** Material for the task **
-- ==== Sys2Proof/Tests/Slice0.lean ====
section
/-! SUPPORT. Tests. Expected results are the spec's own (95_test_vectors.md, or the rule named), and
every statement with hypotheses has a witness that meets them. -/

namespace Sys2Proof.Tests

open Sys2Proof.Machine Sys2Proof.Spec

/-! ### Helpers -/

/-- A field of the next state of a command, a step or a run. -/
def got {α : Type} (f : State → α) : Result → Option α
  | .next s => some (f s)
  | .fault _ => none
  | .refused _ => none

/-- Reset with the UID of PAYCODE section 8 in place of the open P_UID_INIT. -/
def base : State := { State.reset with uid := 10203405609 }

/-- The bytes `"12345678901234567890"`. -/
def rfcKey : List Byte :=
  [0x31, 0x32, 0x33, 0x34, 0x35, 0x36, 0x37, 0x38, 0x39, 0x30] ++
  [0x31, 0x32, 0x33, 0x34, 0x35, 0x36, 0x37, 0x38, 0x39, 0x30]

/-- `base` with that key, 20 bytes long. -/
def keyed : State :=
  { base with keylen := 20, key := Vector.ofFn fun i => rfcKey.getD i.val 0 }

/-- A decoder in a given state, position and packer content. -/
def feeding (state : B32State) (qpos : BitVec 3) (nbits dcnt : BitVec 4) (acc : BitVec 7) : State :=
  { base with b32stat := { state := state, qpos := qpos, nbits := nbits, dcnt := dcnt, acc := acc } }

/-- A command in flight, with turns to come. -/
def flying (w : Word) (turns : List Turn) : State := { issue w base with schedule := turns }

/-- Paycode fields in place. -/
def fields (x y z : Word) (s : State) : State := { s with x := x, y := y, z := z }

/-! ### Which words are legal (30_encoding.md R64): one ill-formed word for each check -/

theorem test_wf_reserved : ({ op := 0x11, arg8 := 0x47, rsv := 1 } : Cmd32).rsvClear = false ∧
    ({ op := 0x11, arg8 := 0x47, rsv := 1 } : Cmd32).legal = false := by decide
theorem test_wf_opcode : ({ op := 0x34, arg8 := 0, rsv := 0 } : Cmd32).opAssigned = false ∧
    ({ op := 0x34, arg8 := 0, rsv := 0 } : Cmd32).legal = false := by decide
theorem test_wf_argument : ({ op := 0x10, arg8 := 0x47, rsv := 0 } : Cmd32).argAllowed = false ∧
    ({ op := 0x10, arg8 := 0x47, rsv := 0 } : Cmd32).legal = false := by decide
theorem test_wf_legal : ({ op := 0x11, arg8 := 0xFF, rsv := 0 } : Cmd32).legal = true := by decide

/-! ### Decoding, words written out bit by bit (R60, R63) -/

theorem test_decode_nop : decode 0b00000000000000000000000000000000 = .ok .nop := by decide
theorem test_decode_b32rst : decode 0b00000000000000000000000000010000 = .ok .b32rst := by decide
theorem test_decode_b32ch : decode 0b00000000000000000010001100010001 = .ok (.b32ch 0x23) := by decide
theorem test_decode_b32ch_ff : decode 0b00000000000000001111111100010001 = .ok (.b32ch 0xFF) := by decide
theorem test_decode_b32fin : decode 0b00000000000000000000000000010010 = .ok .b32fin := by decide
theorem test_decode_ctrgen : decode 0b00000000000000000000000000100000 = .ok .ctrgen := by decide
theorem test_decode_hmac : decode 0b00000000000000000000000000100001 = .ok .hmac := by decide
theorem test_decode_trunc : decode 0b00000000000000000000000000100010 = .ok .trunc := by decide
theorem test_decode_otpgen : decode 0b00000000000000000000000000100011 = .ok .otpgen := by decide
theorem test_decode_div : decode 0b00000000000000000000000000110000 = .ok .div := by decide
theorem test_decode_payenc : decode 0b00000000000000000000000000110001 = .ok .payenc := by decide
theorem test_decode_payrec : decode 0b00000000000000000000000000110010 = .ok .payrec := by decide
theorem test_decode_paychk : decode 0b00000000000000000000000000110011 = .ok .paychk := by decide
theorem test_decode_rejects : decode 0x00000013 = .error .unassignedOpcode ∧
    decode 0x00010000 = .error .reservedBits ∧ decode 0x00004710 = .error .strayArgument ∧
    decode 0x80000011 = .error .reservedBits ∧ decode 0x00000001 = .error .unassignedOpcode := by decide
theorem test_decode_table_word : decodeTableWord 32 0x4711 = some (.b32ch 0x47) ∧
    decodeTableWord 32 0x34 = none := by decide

** What is required **
Print, from the entries above, the line with "theorem test_decode_trunc : decode", the line with "theorem test_decode_payrec : decode" and all lines between them, exactly and with nothing else.

** Response box **
theorem test_decode_trunc : decode 0b00000000000000000000000000100010 = .ok .trunc := by decide
theorem test_decode_otpgen : decode 0b00000000000000000000000000100011 = .ok .otpgen := by decide
theorem test_decode_div : decode 0b00000000000000000000000000110000 = .ok .div := by decide
theorem test_decode_payenc : decode 0b00000000000000000000000000110001 = .ok .payenc := by decide
theorem test_decode_payrec : decode 0b00000000000000000000000000110010 = .ok .payrec := by decide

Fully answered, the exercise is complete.